**WORK TO COMPLETE:**
Word for word, restate the records that follow.

::::::::::

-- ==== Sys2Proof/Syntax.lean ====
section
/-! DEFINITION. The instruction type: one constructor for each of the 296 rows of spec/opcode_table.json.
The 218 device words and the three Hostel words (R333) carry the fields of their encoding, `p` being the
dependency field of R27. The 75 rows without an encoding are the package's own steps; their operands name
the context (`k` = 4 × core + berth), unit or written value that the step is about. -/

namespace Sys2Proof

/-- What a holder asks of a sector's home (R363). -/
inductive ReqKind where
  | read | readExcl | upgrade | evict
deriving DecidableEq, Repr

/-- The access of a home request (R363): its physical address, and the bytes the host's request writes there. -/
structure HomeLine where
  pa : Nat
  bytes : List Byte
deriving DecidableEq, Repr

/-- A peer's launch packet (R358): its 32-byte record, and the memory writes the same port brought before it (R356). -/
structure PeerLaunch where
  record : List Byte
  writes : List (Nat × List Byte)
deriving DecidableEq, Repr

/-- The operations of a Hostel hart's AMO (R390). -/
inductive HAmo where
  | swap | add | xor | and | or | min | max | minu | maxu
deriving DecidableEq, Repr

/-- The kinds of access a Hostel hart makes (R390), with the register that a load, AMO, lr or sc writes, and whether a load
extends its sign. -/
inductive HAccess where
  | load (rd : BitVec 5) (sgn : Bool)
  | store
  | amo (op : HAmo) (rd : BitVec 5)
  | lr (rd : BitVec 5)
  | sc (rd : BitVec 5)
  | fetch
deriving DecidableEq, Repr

::::::::::

**EXPECTED ANSWER:**
-- ==== Sys2Proof/Syntax.lean ====
section
/-! DEFINITION. The instruction type: one constructor for each of the 296 rows of spec/opcode_table.json.
The 218 device words and the three Hostel words (R333) carry the fields of their encoding, `p` being the
dependency field of R27. The 75 rows without an encoding are the package's own steps; their operands name
the context (`k` = 4 × core + berth), unit or written value that the step is about. -/

namespace Sys2Proof

/-- What a holder asks of a sector's home (R363). -/
inductive ReqKind where
  | read | readExcl | upgrade | evict
deriving DecidableEq, Repr

/-- The access of a home request (R363): its physical address, and the bytes the host's request writes there. -/
structure HomeLine where
  pa : Nat
  bytes : List Byte
deriving DecidableEq, Repr

/-- A peer's launch packet (R358): its 32-byte record, and the memory writes the same port brought before it (R356). -/
structure PeerLaunch where
  record : List Byte
  writes : List (Nat × List Byte)
deriving DecidableEq, Repr

/-- The operations of a Hostel hart's AMO (R390). -/
inductive HAmo where
  | swap | add | xor | and | or | min | max | minu | maxu
deriving DecidableEq, Repr

/-- The kinds of access a Hostel hart makes (R390), with the register that a load, AMO, lr or sc writes, and whether a load
extends its sign. -/
inductive HAccess where
  | load (rd : BitVec 5) (sgn : Bool)
  | store
  | amo (op : HAmo) (rd : BitVec 5)
  | lr (rd : BitVec 5)
  | sc (rd : BitVec 5)
  | fetch
deriving DecidableEq, Repr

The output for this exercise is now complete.